Table 1 shows the anion equivalent of the anionic monomer in the
used monomer ingredients is represented by the ratio (percentage)
to the cation equivalent of the cationic monomer, and also shows
the rate of quaternizing of the cationic group and the weight
average molecular weight in the copolymer within the obtained
internal sizing agent.
Comparative Example 1-1
As solvents, 50 parts by weight of isopropanol and 8.5 parts by
weight of 90% acetic acid aqueous solution were put into a
four-mouth flask and heated to 85.degree. C. while stirring. The
total amount of a mixed solution in which 2 parts by weight of
n-dodecyl mercaptan as a chain transfer agent and 2 parts by weight
of t-butylperoxy-2-ethylhexanoate as an initiator were previously
dissolved in monomer ingredients made up of 30 parts by weight of
styrene, 50 parts by weight of butyl acrylate and 20 parts by
weight of dimethylaminoethyl methacrylate, were added dropwise into
the flask for three hours, while retaining the temperature in the
flask at 80 to 90.degree. C., and matured at 80 to 90.degree. C.
for one hour, thereby completing polymerization. Subsequently, 300
parts by weight of hot water was added into the flask, while
retaining the temperature in the flask at 80.degree. C., and then
heat distilled to distil off the isopropanol. Thereafter, 9.5 parts
by weight of epichlorohydrin as a quaternizing agent was added at
85.degree. C. and reacted at the same temperature for three hours.
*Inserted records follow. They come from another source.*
-- ==== Sys2Proof/Machine/LampBank.lean ====
section
/-! DEFINITION. Operations of the Lamp Switch Bank, the Flash Generator and off-state sensing (chapter 6). -/
namespace Sys2Proof.Machine

/-! ### Requested lines and the switch law (R93, R97) -/

/-- The lines requested: the union of the request sets (R93). -/
def requestedBy (k : PerSlot SlotState) : Byte :=
  k.s0.requestSet ||| k.s1.requestSet ||| k.s2.requestSet ||| k.s3.requestSet

/-- A line is requested (R93). -/
def State.requested (s : State) (l : Line) : Bool := inLineSet (requestedBy s.slots) l

/-- The Flash Generator is in its on-phase (R98). -/
def Flash.isOn : Flash → Bool
  | .on _ => true
  | _ => false

/-- The switch law of R97: requested, NORMAL, and for a turn line in the on-phase. -/
def switchLaw (requested : Bool) (trip : TripState) (flash : Flash) (l : Line) : Bool :=
  requested && trip == .normal && (!isTurn l || flash.isOn)

/-- A switch going ON: off-state sensing ends, and the line settles; a turn line is timed from a phase-begin only where
this event begins an on-phase (R97, R99, R114, R115). -/
def LampLine.switchOn (x : LampLine) (l : Line) (now : Nat) (phaseBegin : Bool) : LampLine :=
  { x with
    on := true, agree := none
    timing := if isTurn l then (if phaseBegin then .fullPhase now else .partPhase) else .settling now }

/-- A switch going OFF: measuring ends and the off time starts (R97). -/
def LampLine.switchOff (x : LampLine) (now : Nat) : LampLine :=
  { x with on := false, offSince := now, timing := .idle }

/-- One line's switch brought to what the law wants (R97). -/
def LampLine.follow (x : LampLine) (l : Line) (want : Bool) (now : Nat) (phaseBegin : Bool) : LampLine :=
  if want = x.on then x else if want then x.switchOn l now phaseBegin else x.switchOff now

/-- Every line's switch re-evaluated (R97). -/
def State.resolveSwitches (s : State) (phaseBegin : Bool) : State :=
  { s with lamps := s.lamps.map fun l x =>
      x.follow l (switchLaw (s.requested l) x.trip s.flash l) s.now phaseBegin }

/-! ### Changes of the request sets (R93 to R96, R98, R105, R106) -/

/-- A line after its requested state has gone from `before` to `after`: becoming requested starts the run time (R105),
ceasing to be requested returns it to NORMAL with count 0 (R106). -/
def LampLine.requestChanged (x : LampLine) (before after : Bool) (now : Nat) : LampLine :=
  if before = after then x
  else if after then { x with runSince := some now }
  else { x with trip := .normal, attempts := 0, restartSince := none, runSince := none }

/-- The Flash Generator after a change of the request sets: it starts in ON when a turn line becomes requested and stops
when none remains (R98). -/
def Flash.afterRequests (f : Flash) (turnRequested : Bool) (now : Nat) : Flash :=
  if turnRequested then
    match f with
    | .stopped => .on now
    | _ => f
  else .stopped

/-- The slots' lamp state replaced in one event: the requested state of each line, the trip state, the Flash Generator
and the switches follow (R93). -/
def State.changeRequests (s : State) (k : PerSlot SlotState) : State :=
  let before := requestedBy s.slots
  let after := requestedBy k
  let flash := s.flash.afterRequests (inLineSet after .turnL || inLineSet after .turnR) s.now
  State.resolveSwitches
    { s with
      slots := k
      flash
      lamps := s.lamps.map fun l x => x.requestChanged (inLineSet before l) (inLineSet after l) s.now }
    (s.flash == .stopped && flash != .stopped)

/-- One slot's lamp state replaced (R93). -/
def State.changeSlot (s : State) (k : Slot) (x : SlotState) : State := s.changeRequests (s.slots.set k x)

/-- The lines that stay at the expiry of a refresh window: TAIL-L, TAIL-R and MARKER (R96). -/
def refreshKeeps : Byte := lineBit .tailL ||| lineBit .tailR ||| lineBit .marker

/-! ### Off-state sensing (R100) -/

/-- One off-state sample counted by agreement toward a presence change (R100). -/
def LampLine.countSample (x : LampLine) (sample : Presence) : LampLine :=
  let n := match x.agree with
    | some a => if a.sample = sample then a.count + 1 else 1
    | none => 1
  if Config.agreeingSamples ≤ n then
    { x with agree := none, verdict := { x.verdict with presence := sample } }
  else { x with agree := some ⟨sample, n⟩ }

/-- A line is sampled at a sample instant: OFF, sense enabled, off for 20 ms (R100). -/
def State.samples (s : State) (l : Line) (x : LampLine) : Bool :=
  !x.on && s.senseEnabled l && decide (x.offSince + Config.offSettle ≤ s.now)

/-- What a comparator reading says of a line (R100). -/
def sampleOf (loaded : Byte) (l : Line) : Presence := if inLineSet loaded l then .loaded else .open

/-- The off-state samples of one sample instant (R100). -/
def State.senseLines (s : State) (loaded : Byte) : State :=
  { s with lamps := s.lamps.map fun l x => if s.samples l x then x.countSample (sampleOf loaded l) else x }

/-- The agreement counts of the lines cleared where a test holds (R100). -/
def State.clearAgreement (s : State) (p : Line → Bool) : State :=
  { s with lamps := s.lamps.map fun l x => if p l then { x with agree := none } else x }

/-- One line's record changed. -/
def State.modifyLine (s : State) (l : Line) (f : LampLine → LampLine) : State :=
  { s with lamps := s.lamps.set l (f (s.lamps.get l)) }

end Sys2Proof.Machine
end

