-- ==== Sys2Proof/Machine/Claims.lean ====
section
/-! DEFINITION. The commands of the Claim Table: ACTUATE, the hold time, RELEASE, FORCE-RELEASE (chapter 9). -/
namespace Sys2Proof.Machine

/-- The commands a class admits (R142). -/
def FunctionClass.admits : FunctionClass → Command → Bool
  | .momentary, .run | .momentary, .stop => true
  | .latched, .on | .latched, .off => true
  | .setpoint, .set => true
  | _, _ => false

/-- An integer brought between two bounds (R142). -/
def clampInt (lo hi v : Int) : Int := max lo (min hi v)

/-- The value a command carries and its clamped mark (R142): for SET the operand clamped to the entry's bounds, else 0. -/
def carriedValue (f : FunctionEntry) (c : Command) (v : Int) : Int × Bool :=
  match c with
  | .set => (clampInt f.min f.max v, clampInt f.min f.max v != v)
  | .run | .stop | .on | .off => (0, false)

/-- The sender of an ACTUATE as its requester, when its answer is wanted (R145): byte 7, bit 0. -/
def IntakeEntry.requester (e : IntakeEntry) : Option Requester :=
  if (byteAt e.data 7).getLsbD 0 then some ⟨e.slot, e.sequence⟩ else none

/-- The ACTUATE value operand: bytes 5 and 6, signed (11.2). -/
def IntakeEntry.actuateValue (e : IntakeEntry) : Int := signedOf (e.operands 5 2)

/-- A claim at its creation (R145). -/
def newClaim (p i : Nat) (holder : Slot) (cls : FunctionClass) : Claim :=
  { position := p, index := i, holder, cls, state := .held, lastRun := none, entry := none, stopMark := false }

/-- A command that proceeds on a claim (R145, R147, R148): a STOP puts the claim in ENDING, a RUN restarts the hold time. -/
def State.proceed (s : State) (c : Claim) (f : FunctionEntry) (cmd : Command) (e : IntakeEntry) : State :=
  match cmd with
  | .stop => s.stopClaim c e.requester true
  | .run | .on | .off | .set =>
    let v := carriedValue f cmd e.actuateValue
    s.handCommand { c with lastRun := if cmd = .run then some s.now else c.lastRun }
      { position := c.position, index := c.index, command := cmd, value := v.1, clamped := v.2, requester := e.requester }

/-- The body function that a request names, on a SERVING unit (R144, checks three and four). -/
def State.bodyFunctionAt (s : State) (p i : Nat) : Option FunctionEntry :=
  if s.servingAt p then (s.entryAt p i).filter fun f => decide (f.cls ≠ .sensor) else none

/-- The decision of an ACTUATE that has passed the checks of R144 (R145). -/
def State.decideActuate (s : State) (e : IntakeEntry) (f : FunctionEntry) (cmd : Command) (p i : Nat) : State :=
  match s.claimOn p i with
  | none =>
    if s.claims.length < Config.maxClaims then
      let c := newClaim p i e.slot f.cls
      (State.proceed { s with claims := insertClaim c s.claims } c f cmd e).lineWork
    else (s.count .requestsBusy).answer e .busy
  | some c =>
    match c.state with
    | .ending _ => s.answer e .refusedState
    | .held =>
      if c.holder = e.slot then (s.proceed c f cmd e).lineWork
      else s.answer e .held [byteOf (slotNumber c.holder)]

/-- ACTUATE (R144, R145). -/
def execActuate (s : State) : Result :=
  event (fun s =>
    s.taking (isRequest codeActuate) fun e s =>
      let p := e.operand 2
      let i := e.operand 3
      match commandOf (byteAt e.data 4) with
      | none => s.answer e .refusedRange
      | some cmd =>
        if !validPosition p || !validIndex i then s.answer e .refusedRange
        else if !s.hasRight e.slot .bodyClaim then s.answer e .refusedRights
        else
          match s.bodyFunctionAt p i with
          | none => s.answer e .refusedState
          | some f => if f.cls.admits cmd then s.decideActuate e f cmd p i else s.answer e .refusedRange) s

/-- HOLD_TIME_EXPIRY (R147): a HELD MOMENTARY claim goes to ENDING, its STOP is queued and CLAIM-END EXPIRED offered. -/
def execHoldTimeExpiry (position index : Nat) (s : State) : Result :=
  event (fun s =>
    match s.claimOn position index with
    | some c =>
      match c.cls, c.state, c.lastRun with
      | .momentary, .held, some since =>
        let t := s.reach (since + s.setting .momentaryHold)
        ((t.stopClaim c none false).noticeClaimEnd c .expired).lineWork
      | _, _, _ => s
    | none => s) s

/-- A HELD claim ended by RELEASE or FORCE-RELEASE (R150, R151): a MOMENTARY one goes to ENDING with a STOP, another is
removed at once. -/
def State.relinquish (s : State) (c : Claim) (announce : Bool) : State :=
  match c.cls with
  | .momentary => s.stopClaim c none announce
  | .latched | .setpoint | .sensor => s.endClaim c

/-- RELEASE (R150). -/
def execRelease (s : State) : Result :=
  event (fun s =>
    s.taking (isRequest codeRelease) fun e s =>
      if !validPosition (e.operand 2) || !validIndex (e.operand 3) then s.answer e .refusedRange
      else
        match s.claimOn (e.operand 2) (e.operand 3) with
        | none => s.answer e .refusedState
        | some c =>
          match c.state with
          | .ending _ => s.answer e .refusedState
          | .held =>
            if c.holder = e.slot then ((s.answer e .done).relinquish c true).lineWork
            else s.answer e .held [byteOf (slotNumber c.holder)]) s

/-- FORCE_RELEASE (R151): DONE, CLAIM-END FORCED for the holder, and the claim ends. -/
def execForceRelease (s : State) : Result :=
  event (fun s =>
    s.taking (isRequest codeForceRelease) fun e s =>
      if !validPosition (e.operand 2) || !validIndex (e.operand 3) then s.answer e .refusedRange
      else if !s.hasRight e.slot .resets then s.answer e .refusedRights
      else
        match s.claimOn (e.operand 2) (e.operand 3) with
        | none => s.answer e .refusedState
        | some c =>
          match c.state with
          | .ending _ => s.answer e .refusedState
          | .held => (((s.answer e .done).noticeClaimEnd c .forced).relinquish c false).lineWork) s

end Sys2Proof.Machine
end

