-- ==== Sys2Proof/Machine/UnitReads.lean ====
section
/-! DEFINITION. UNIT-READ and FUNCTION-READ (R79 to R81). -/
namespace Sys2Proof.Machine

/-- The items UNIT-READ defines (R80). -/
def unitItemDefined (item : Nat) : Bool := decide (item ≤ 4) || (decide (8 ≤ item) && decide (item ≤ 15))

/-- The admitted-index flags: bit i for index i (R80, 11.2). -/
def UnitRecord.indexFlags (u : UnitRecord) : Word32 :=
  u.functions.foldl (fun w e => w ||| (1#32 <<< e.index)) 0

/-- A load record as one 32-bit number: r in bits 16-27, c in bits 4-14, n in bits 0-3 (11.2). -/
def Load.word (x : Load) : Word32 := BitVec.ofNat 32 (65536 * x.r + 16 * x.c + x.n)

/-- The data of a UNIT-READ item (R80, 11.2). -/
def UnitRecord.item (u : UnitRecord) (item : Nat) : List Byte :=
  match item with
  | 0 => bytesOfWord32 u.identity
  | 1 =>
    [byteOf (unitStateCode u.state),
     byteOf (generationCode u.generation) ||| (flagByte u.partialFlag <<< 4) ||| (flagByte u.restored <<< 5)]
      ++ bytesOfWord16 u.signature
  | 2 => [byteOf u.declared, byteOf u.functions.length, u.lampFaults]
  | 3 =>
    match u.refusal with
    | some (cause, named) => [byteOf (refusalCode cause), byteOf named]
    | none => [0, 0]
  | 4 => bytesOfWord32 u.indexFlags
  | n =>
    match lineOfNumber (n - 8) with
    | some l => bytesOfWord32 (u.loads.get l).word
    | none => []

/-- UNIT_READ (R80). -/
def execUnitRead (s : State) : Result :=
  powered (fun s =>
    s.taking (isRequest codeUnitRead) fun e s =>
      if !validPosition (e.operand 2) || !unitItemDefined (e.operand 3) then s.answer e .refusedRange
      else
        match s.unitAt (e.operand 2) with
        | none => s.answer e .refusedState
        | some u => s.answer e .done (u.item (e.operand 3))) s

/-- The data of a FUNCTION-READ item (R81, 11.2). -/
def FunctionEntry.item (f : FunctionEntry) (item : Nat) : List Byte :=
  match item with
  | 0 => bytesOfWord16 f.code ++ [byteOf (classCode f.cls), byteOf (pollCode f.poll)]
  | _ => bytesSigned f.min ++ bytesSigned f.max

/-- FUNCTION_READ (R81). -/
def execFunctionRead (s : State) : Result :=
  powered (fun s =>
    s.taking (isRequest codeFunctionRead) fun e s =>
      if !validPosition (e.operand 2) || !validIndex (e.operand 3) || decide (1 < e.operand 4) then
        s.answer e .refusedRange
      else
        match s.entryAt (e.operand 2) (e.operand 3) with
        | none => s.answer e .refusedState
        | some f => s.answer e .done (f.item (e.operand 4))) s

end Sys2Proof.Machine
end

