/-- R164, R173 and 11.4: SETTING-READ answers the word of a listed number and refuses any other, whichever slot sends it;
PART-STATUS-READ answers each of the items 0 to 10 as it stands at the taking, and refuses any other number.
The model's choices in it are the position of an offered PROBE or PLACE: log entry 17. -/
def Obligations.SettingAndPartStatusReadsAnswer : Prop :=
  (∀ (s : State) (e : IntakeEntry) (rest : List IntakeEntry), Takes s 0x60 e rest 1 →
      ((∀ w ∈ defaultWords, w.1 ≠ e.operand 2) → exec .settingRead s = .next (refusedWith s e rest .refusedRange))
      ∧ (∀ n, settingOfNumber (e.operand 2) = some n → exec .settingRead s = .next (doneWith s e rest
          ((s.settings.get n).extractLsb' 24 8) ((s.settings.get n).extractLsb' 16 8) ((s.settings.get n).extractLsb' 8 8)
          ((s.settings.get n).extractLsb' 0 8)))
      ∧ ((∃ w ∈ defaultWords, w.1 = e.operand 2) → ∃ n, settingOfNumber (e.operand 2) = some n))
  ∧ (∀ (s : State) (e : IntakeEntry) (rest : List IntakeEntry), Takes s 0x24 e rest 1 →
      (10 < e.operand 2 → exec .partStatusRead s = .next (refusedWith s e rest .refusedRange))
      ∧ (e.operand 2 = 0 → exec .partStatusRead s = .next (doneWith s e rest (byteOf (resetCauseCode s.comb.resetCause))
          (byteOf (wakeCauseCode s.comb.wakeCause)) (byteOf s.setup.open_.toNat)
          (byteOf ((s.setup.holder.map slotNumber).getD 255))))
      ∧ (e.operand 2 = 1 → exec .partStatusRead s = .next (doneWith s e rest (byteOf s.sense.plugClosed.toNat)
          (byteOf s.sense.ignitionHigh.toNat) (byteOf s.comb.feed.toNat) (byteOf s.port.busOff.toNat)))
      ∧ (e.operand 2 = 2 →
          (s.line.tx = none → exec .partStatusRead s = .next (doneWith s e rest 0xFF 0xFF 0 0))
          ∧ (∀ t, s.line.tx = some t → exec .partStatusRead s = .next (doneWith s e rest (byteOf (callKindCode t.kind))
              (byteOf t.target) (byteOf (txPhaseCode t.phase)) (byteOf t.attempts))))
      ∧ (e.operand 2 = 3 →
          (s.walker.offered = none → exec .partStatusRead s = .next (doneWith s e rest (byteOf s.walker.active.toNat) 0xFF 0xFF
              s.walker.lampReports))
          ∧ (∀ step, s.walker.offered = some step → exec .partStatusRead s = .next (doneWith s e rest
              (byteOf s.walker.active.toNat) (byteOf (callKindCode (Originator.bringUp step).transaction.kind))
              (byteOf (Originator.bringUp step).transaction.target) s.walker.lampReports)))
      ∧ (e.operand 2 = 4 → exec .partStatusRead s = .next (doneWith s e rest (byteOf s.poolFree) (byteOf s.cache.length)
          (byteOf s.claims.length) (byteOf s.line.urgent.length)))
      ∧ (e.operand 2 = 5 → exec .partStatusRead s = .next (doneWith s e rest (byteOf s.line.access.length) (byteOf rest.length)
          (byteOf (24 - s.port.report.length)) (byteOf s.port.deferred.length)))
      ∧ (e.operand 2 = 6 → exec .partStatusRead s = .next (doneWith s e rest (s.slots.get .s0).requestSet
          (s.slots.get .s1).requestSet (s.slots.get .s2).requestSet (s.slots.get .s3).requestSet))
      ∧ (e.operand 2 = 7 → ∃ marks : Byte,
          exec .partStatusRead s = .next (doneWith s e rest marks (byteOf (flashCode s.flash)) 0 0)
          ∧ ∀ k, marks.getLsbD (slotNumber k) = (s.slots.get k).refreshExpired
              ∧ marks.getLsbD (4 + slotNumber k) = s.missed k)
      ∧ (e.operand 2 = 8 → ∃ (switches : Byte) (low high : Byte),
          exec .partStatusRead s = .next (doneWith s e rest switches low high 0)
          ∧ ∀ l, switches.getLsbD (lineNumber l) = (s.lamps.get l).on
              ∧ ((high ++ low).toNat / 4 ^ lineNumber l) % 4 = presenceCode (s.lamps.get l).verdict.presence)
      ∧ (e.operand 2 = 9 → exec .partStatusRead s = .next (doneWith s e rest
          (byteOf (tripCode (s.lamps.get .tailL).trip + 16 * (s.lamps.get .tailL).attempts))
          (byteOf (tripCode (s.lamps.get .tailR).trip + 16 * (s.lamps.get .tailR).attempts))
          (byteOf (tripCode (s.lamps.get .stop).trip + 16 * (s.lamps.get .stop).attempts))
          (byteOf (tripCode (s.lamps.get .turnL).trip + 16 * (s.lamps.get .turnL).attempts))))
      ∧ (e.operand 2 = 10 → exec .partStatusRead s = .next (doneWith s e rest
          (byteOf (tripCode (s.lamps.get .turnR).trip + 16 * (s.lamps.get .turnR).attempts))
          (byteOf (tripCode (s.lamps.get .reverse).trip + 16 * (s.lamps.get .reverse).attempts))
          (byteOf (tripCode (s.lamps.get .fog).trip + 16 * (s.lamps.get .fog).attempts))
          (byteOf (tripCode (s.lamps.get .marker).trip + 16 * (s.lamps.get .marker).attempts)))))

/-- R161: an entry of fewer than 8 data bytes is answered REFUSED-FORMAT, with 00h for a byte it did not carry, and an entry of 8
bytes whose code is no request code, or is LAMP-SET, REFUSED-UNKNOWN. -/
def Obligations.EntriesThatAreNoRequestRefused : Prop :=
  ∀ (s : State) (e : IntakeEntry) (rest : List IntakeEntry), Heads s e rest 1 →
    (e.data.length < 8 → exec .refusedFormat s = .next (refusedWith s e rest .refusedFormat))
    ∧ (8 ≤ e.data.length →
        e.code ∉ [0x11, 0x20, 0x21, 0x22, 0x23, 0x24, 0x30, 0x31, 0x32, 0x40, 0x41, 0x42, 0x50, 0x51, 0x60, 0x61, 0x62, 0x63,
          0x64, 0x70, 0x71, 0x7E, (0x7F : Byte)] →
        exec .refusedUnknown s = .next (refusedWith s e rest .refusedUnknown))
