@[simp] theorem State.sampleInputs_now (p g : Bool) : (s.sampleInputs p g).now = s.now := rfl
@[simp] theorem State.sampleInputs_comb (p g : Bool) : (s.sampleInputs p g).comb = s.comb := rfl
@[simp] theorem State.sampleInputs_line (p g : Bool) : (s.sampleInputs p g).line = s.line := rfl
@[simp] theorem State.sampleInputs_walker (p g : Bool) : (s.sampleInputs p g).walker = s.walker := rfl
@[simp] theorem State.sampleInputs_units (p g : Bool) : (s.sampleInputs p g).units = s.units := rfl
@[simp] theorem State.sampleInputs_cache (p g : Bool) : (s.sampleInputs p g).cache = s.cache := rfl
@[simp] theorem State.sampleInputs_lamps (p g : Bool) : (s.sampleInputs p g).lamps = s.lamps := rfl
@[simp] theorem State.sampleInputs_flash (p g : Bool) : (s.sampleInputs p g).flash = s.flash := rfl
@[simp] theorem State.sampleInputs_claims (p g : Bool) : (s.sampleInputs p g).claims = s.claims := rfl
@[simp] theorem State.sampleInputs_slots (p g : Bool) : (s.sampleInputs p g).slots = s.slots := rfl
@[simp] theorem State.sampleInputs_settings (p g : Bool) : (s.sampleInputs p g).settings = s.settings := rfl
@[simp] theorem State.sampleInputs_setup (p g : Bool) : (s.sampleInputs p g).setup = s.setup := rfl
@[simp] theorem State.sampleInputs_port (p g : Bool) : (s.sampleInputs p g).port = s.port := rfl
@[simp] theorem State.sampleInputs_counters (p g : Bool) : (s.sampleInputs p g).counters = s.counters := rfl
@[simp] theorem State.sampleInputs_pending (p g : Bool) : (s.sampleInputs p g).pending = s.pending := rfl
@[simp] theorem State.sampleInputs_inlets (p g : Bool) : (s.sampleInputs p g).inlets = s.inlets := rfl
@[simp] theorem State.sampleInputs_tallies (p g : Bool) : (s.sampleInputs p g).tallies = s.tallies := rfl

@[simp] theorem State.storeWord_now (n : Setting) (w : Word32) : (s.storeWord n w).now = s.now := rfl
@[simp] theorem State.storeWord_comb (n : Setting) (w : Word32) : (s.storeWord n w).comb = s.comb := rfl
@[simp] theorem State.storeWord_sense (n : Setting) (w : Word32) : (s.storeWord n w).sense = s.sense := rfl
@[simp] theorem State.storeWord_line (n : Setting) (w : Word32) : (s.storeWord n w).line = s.line := rfl
@[simp] theorem State.storeWord_walker (n : Setting) (w : Word32) : (s.storeWord n w).walker = s.walker := rfl
@[simp] theorem State.storeWord_units (n : Setting) (w : Word32) : (s.storeWord n w).units = s.units := rfl
@[simp] theorem State.storeWord_cache (n : Setting) (w : Word32) : (s.storeWord n w).cache = s.cache := rfl
@[simp] theorem State.storeWord_lamps (n : Setting) (w : Word32) : (s.storeWord n w).lamps = s.lamps := rfl
@[simp] theorem State.storeWord_flash (n : Setting) (w : Word32) : (s.storeWord n w).flash = s.flash := rfl
@[simp] theorem State.storeWord_claims (n : Setting) (w : Word32) : (s.storeWord n w).claims = s.claims := rfl
@[simp] theorem State.storeWord_slots (n : Setting) (w : Word32) : (s.storeWord n w).slots = s.slots := rfl
@[simp] theorem State.storeWord_setup (n : Setting) (w : Word32) : (s.storeWord n w).setup = s.setup := rfl
@[simp] theorem State.storeWord_port (n : Setting) (w : Word32) : (s.storeWord n w).port = s.port := rfl
@[simp] theorem State.storeWord_counters (n : Setting) (w : Word32) : (s.storeWord n w).counters = s.counters := rfl
@[simp] theorem State.storeWord_pending (n : Setting) (w : Word32) : (s.storeWord n w).pending = s.pending := rfl
@[simp] theorem State.storeWord_inlets (n : Setting) (w : Word32) : (s.storeWord n w).inlets = s.inlets := rfl
@[simp] theorem State.storeWord_tallies (n : Setting) (w : Word32) : (s.storeWord n w).tallies = s.tallies := rfl

@[simp] theorem State.emptySlot_now (k : Slot) : (s.emptySlot k).now = s.now := rfl
@[simp] theorem State.emptySlot_comb (k : Slot) : (s.emptySlot k).comb = s.comb := rfl
@[simp] theorem State.emptySlot_sense (k : Slot) : (s.emptySlot k).sense = s.sense := rfl
@[simp] theorem State.emptySlot_line (k : Slot) : (s.emptySlot k).line = s.line := rfl
@[simp] theorem State.emptySlot_walker (k : Slot) : (s.emptySlot k).walker = s.walker := rfl
@[simp] theorem State.emptySlot_cache (k : Slot) : (s.emptySlot k).cache = s.cache := rfl
@[simp] theorem State.emptySlot_lamps (k : Slot) : (s.emptySlot k).lamps = s.lamps := rfl
@[simp] theorem State.emptySlot_flash (k : Slot) : (s.emptySlot k).flash = s.flash := rfl
@[simp] theorem State.emptySlot_claims (k : Slot) : (s.emptySlot k).claims = s.claims := rfl
@[simp] theorem State.emptySlot_slots (k : Slot) : (s.emptySlot k).slots = s.slots := rfl
@[simp] theorem State.emptySlot_settings (k : Slot) : (s.emptySlot k).settings = s.settings := rfl
@[simp] theorem State.emptySlot_setup (k : Slot) : (s.emptySlot k).setup = s.setup := rfl
@[simp] theorem State.emptySlot_counters (k : Slot) : (s.emptySlot k).counters = s.counters := rfl
@[simp] theorem State.emptySlot_pending (k : Slot) : (s.emptySlot k).pending = s.pending := rfl
@[simp] theorem State.emptySlot_tallies (k : Slot) : (s.emptySlot k).tallies = s.tallies := rfl

end Sys2Proof.Machine
end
Hereat, the reaction solution after the reaction was completely
water-solubilized. This was then cooled and diluted with water,
thereby obtaining an aqueous solution having a solid content of 20%
by weight and containing a cationic copolymer having hydrophobic
groups. This was employed as an internal sizing agent (C1) for
comparison.
The rate of quaternizing of the cationic groups and the weight
average molecular weight in the copolymer within the obtained
internal sizing agent are shown in Table 1.
Comparative Example 1-2
Monomer ingredients made up of 30 parts by weight of styrene, 50
parts by weight of butyl acrylate, and 20 parts by weight of
dimethylaminoethyl methacrylate; 10 parts by weight of tall oil
rosin; 3 parts by weight of .alpha.-methylstyrene dimer as a chain
transfer agent; and 40 parts by weight of toluene as a solvent were
put into a four-mouth flask and heated to 85.degree. C. Then, 2.5
parts by weight of 1,1'-azobis-(cyclohexane-1-carbonitrile) as an
initiator was added thereto and polymerized at 90.degree. C. for
three hours. Subsequently, this was water-solubilized by adding 300
parts by weight of water and 8.5 parts by weight of 90% acetic acid
aqueous solution, and then heat distilled to distil off the
toluene. Thereafter, 9.5 parts by weight of epichlorohydrin as a
quaternizing agent was added thereto at 85.degree. C. and reacted
at the same temperature for three hours. Hereat, the reaction
solution after the reaction was completely water-solubilized. This
was then cooled and diluted with water, thereby obtaining an
aqueous solution having a solid content of 20% by weight and
containing a cationic copolymer having rosin-bonding type
hydrophobic groups. This was employed as an internal sizing agent
(C2) for comparison.
The rate of quaternizing of the cationic groups and the weight
average molecular weight in the copolymer within the obtained
internal sizing agent are shown in Table 1.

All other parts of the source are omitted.